Neal opens his mouth to apologize, but Andy cuts him off, saying, “No, don’t you fucking dare.” And then he pushes past Neal and into the house, and Neal can hear him saying, “Monty, Hayden? Monty? I better still be your favorite. Somebody give me a controller so I can show this kid how it’s done.”
And even Andrew shows up, drives the hour and a half from wherever he was just to rag on Neal.
“Neal fucking Tiemann,” he says. “Living in sin with my brother!”
Dave rolls his eyes, says, “Shut up, Andrew,” and Neal doesn’t understand why, but Dave looks embarrassed.

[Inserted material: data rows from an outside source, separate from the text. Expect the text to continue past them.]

-- ==== Sys2Proof/Machine/Ops.lean ====
section
/-! DEFINITION. The named operations that every meaning is made of: access to each unit, clamps (R497 to R500), frames of
the host link (R457) and of the fabric (R571), rings (R468), completions (R470, R492) and event records (R526). -/

namespace Sys2Proof.Machine

/-- Changes freeCtr and nothing else. -/
def State.onFreeCtr (f : Nat → Nat) (s : State) : State := { s with freeCtr := f s.freeCtr }

/-- Changes tick and nothing else. -/
def State.onTick (f : TickUnit → TickUnit) (s : State) : State := { s with tick := f s.tick }

/-- Changes easel and nothing else. -/
def State.onEasel (f : Easel → Easel) (s : State) : State := { s with easel := f s.easel }

/-- Changes link and nothing else. -/
def State.onLink (f : HostLink → HostLink) (s : State) : State := { s with link := f s.link }

/-- Changes panels and nothing else. -/
def State.onPanels (f : PanelUnit → PanelUnit) (s : State) : State := { s with panels := f s.panels }

/-- Changes primer and nothing else. -/
def State.onPrimer (f : Primer → Primer) (s : State) : State := { s with primer := f s.primer }

/-- Changes liner and nothing else. -/
def State.onLiner (f : Liner → Liner) (s : State) : State := { s with liner := f s.liner }

/-- Changes wp and nothing else. -/
def State.onWp (f : WarpPix → WarpPix) (s : State) : State := { s with wp := f s.wp }

/-- Changes glaze and nothing else. -/
def State.onGlaze (f : Glaze → Glaze) (s : State) : State := { s with glaze := f s.glaze }

/-- Changes pal and nothing else. -/
def State.onPal (f : Palette → Palette) (s : State) : State := { s with pal := f s.pal }

/-- Changes win and nothing else. -/
def State.onWin (f : Window → Window) (s : State) : State := { s with win := f s.win }

/-- Changes sw and nothing else. -/
def State.onSw (f : Swatches → Swatches) (s : State) : State := { s with sw := f s.sw }

/-- Changes chest and nothing else. -/
def State.onChest (f : Chest → Chest) (s : State) : State := { s with chest := f s.chest }

/-- Changes mover and nothing else. -/
def State.onMover (f : Mover → Mover) (s : State) : State := { s with mover := f s.mover }

/-- Changes fab and nothing else. -/
def State.onFab (f : Fabric → Fabric) (s : State) : State := { s with fab := f s.fab }

/-- Changes pmu and nothing else. -/
def State.onPmu (f : Pmu → Pmu) (s : State) : State := { s with pmu := f s.pmu }

/-- Changes boot and nothing else. -/
def State.onBoot (f : Boot → Boot) (s : State) : State := { s with boot := f s.boot }

/-- Changes dbg and nothing else. -/
def State.onDbg (f : Debug → Debug) (s : State) : State := { s with dbg := f s.dbg }

/-- Changes pins and nothing else. -/
def State.onPins (f : Pins → Pins) (s : State) : State := { s with pins := f s.pins }

/-- Applies an operation where a condition holds, and changes nothing where it does not: a row that cannot come about
in the state has no effect (log 10). -/
def onlyIf (b : Bool) (f : State → State) (s : State) : State := if b then f s else s

/-- Applies an operation for each element of a list in order. -/
def each {α : Type} (xs : List α) (f : α → State → State) (s : State) : State := xs.foldl (fun t x => f x t) s

/-- The next free bit (R25, R633): the opaque function at the counter, which then advances (log 1). -/
def State.freeBit (s : State) : Bool × State := (Config.freeBit s.freeCtr, s.onFreeCtr (· + 1))

/-- The next free word (R333) (log 1). -/
def State.freeWord (s : State) : DWord × State := (Config.freeWord s.freeCtr, s.onFreeCtr (· + 1))

-- Access to the parts of the units.

/-- A context (R502). -/
def State.ctx (s : State) (c : Nat) : Ctx := look {} s.easel.ctxs c
/-- Changes one context. -/
def State.onCtx (c : Nat) (f : Ctx → Ctx) (s : State) : State :=
  s.onEasel (fun e => { e with ctxs := modify {} c f e.ctxs })
/-- A physical panel. -/
def State.panel (s : State) (p : Nat) : Panel := look {} s.panels.panels p
/-- Changes one panel. -/
def State.onPanel (p : Nat) (f : Panel → Panel) (s : State) : State :=
  s.onPanels (fun u => { u with panels := modify {} p f u.panels })
/-- A panel group. -/
def State.group (s : State) (g : Nat) : Group := look {} s.panels.groups g
/-- Changes one panel group. -/
def State.onGroup (g : Nat) (f : Group → Group) (s : State) : State :=
  s.onPanels (fun u => { u with groups := modify {} g f u.groups })
/-- A Liner engine. -/
def State.eng (s : State) (e : Nat) : Engine := look {} s.liner.engs e
/-- Changes one Liner engine. -/
def State.onEng (e : Nat) (f : Engine → Engine) (s : State) : State :=
  s.onLiner (fun u => { u with engs := modify {} e f u.engs })
/-- A Palette bank. -/
def State.bank (s : State) (b : Nat) : Bank := look {} s.pal.banks b
/-- Changes one Palette bank. -/
def State.onBank (b : Nat) (f : Bank → Bank) (s : State) : State :=
  s.onPal (fun u => { u with banks := modify {} b f u.banks })
/-- A Mover queue. -/
def State.queue (s : State) (q : Nat) : Queue := look {} s.mover.queues q
/-- Changes one Mover queue. -/
def State.onQueue (q : Nat) (f : Queue → Queue) (s : State) : State :=
  s.onMover (fun u => { u with queues := modify {} q f u.queues })
/-- A ring (R465). -/
def State.ring (s : State) (r : Nat) : Ring := look {} s.easel.rings r
/-- Changes one ring. -/
def State.onRing (r : Nat) (f : Ring → Ring) (s : State) : State :=
  s.onEasel (fun e => { e with rings := modify {} r f e.rings })
/-- A fabric port (R569). -/
def State.port (s : State) (p : Nat) : Port := look {} s.fab.ports p
/-- Changes one fabric port. -/
def State.onPort (p : Nat) (f : Port → Port) (s : State) : State :=
  s.onFab (fun u => { u with ports := modify {} p f u.ports })
/-- An object, if it is defined (R348). -/
def State.obj (s : State) (o : Nat) : Option Obj := (s.sw.objs.find? (fun p => p.1 == o)).map (·.2)
/-- Changes one object where it is defined. -/
def State.onObj (o : Nat) (f : Obj → Obj) (s : State) : State :=
  s.onSw (fun u => { u with objs := u.objs.map (fun p => if p.1 = o then (p.1, f p.2) else p) })

/-- All 1,024 contexts that the state lists, in ascending order. -/
def State.ctxIds (s : State) : List Nat := s.easel.ctxs.map (·.1)

/-- Changes every context that the state lists. -/
def State.onEveryCtx (f : Nat → Ctx → Ctx) (s : State) : State :=
  s.onEasel (fun e => { e with ctxs := e.ctxs.map (fun p => (p.1, f p.1 p.2)) })

-- Whether the block acts at all.

/-- Every clock but AON has stopped, or the part is held in cold reset (R623, R647, R698): nothing acts. -/
def State.dead (s : State) : Bool := s.boot.held || s.pins.thermTrip || s.pins.refLost

/-- The start has ended with READY; phase 10 is the whole-stack fence and 11 an activation (R651, R667, R682). -/
def State.ready (s : State) : Bool := s.easel.running && (s.boot.phase == 8 || s.boot.phase == 10 || s.boot.phase == 11)

/-- Power state ACTIVE, HOLD, DOZE or REST in force (R625). -/
def State.power (s : State) : Nat := if s.pmu.asleep then s.pmu.mode.toNat else 0

/-- The units act: clocks run, the start has ended, the part is in ACTIVE (R627). -/
def State.up (s : State) : Bool := !s.dead && s.ready && s.power == 0

/-- The Tick unit runs: its microcode has loaded (R17), and its clock stops in DOZE and REST only (R625). -/
def State.ticking (s : State) : Bool := !s.dead && s.ready && s.tick.loaded && decide (s.power ≤ 1)

/-- The units act and the stack is not fenced whole (R616). -/
def State.serving (s : State) : Bool := s.up && !s.easel.wholeFence

/-- The host, and Easel, reach the registers that neither HOLD nor a start keeps from them (R625, R654, R707). -/
def State.reaches (s : State) : Bool := !s.dead && decide (s.power ≤ 1)

/-- Easel runs and writes registers on its own path, from a start on (R651, R712). -/
def State.easelRuns (s : State) : Bool := !s.dead && s.easel.running && s.power == 0

/-- Strapped as manager (R564). -/
def State.manager (s : State) : Bool := s.fab.strap.getLsbD 3

/-- Own stack address (R566). -/
def State.addr (s : State) : Nat := if s.manager then 16 else s.fab.selfAddr

-- Clamps (R497 to R500).

/-- A clamp of a context's command: its counter advances and its record is updated (R500, R533). -/
def State.clampIn (tick : Word) (c op loc : Nat) (s : State) : State :=
  s.onCtx c (fun x => { x with
    clampCnt := satInc x.clampCnt, clampOp := BitVec.ofNat 8 op,
    clampTick := tick, clampWhere := BitVec.ofNat 32 loc })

“Correction,” Neal says, holding up his beer can and pointing one finger and Andrew. “We are living in a lot, a lot, of sin.”
Andrew pulls a face and Dave laughs, and out in the living room the rest of his band-his family-is screaming at the television, all Rematch! Rematch! and Yeah, Hayden! High five, buddy!
They all leave pretty early, but Neal doesn’t mind, especially because the following day is the start of their new tour. He and Dave clean up the mess and then he and Dave take a shower and then he and Dave go to sleep, in one bed, under one roof, together.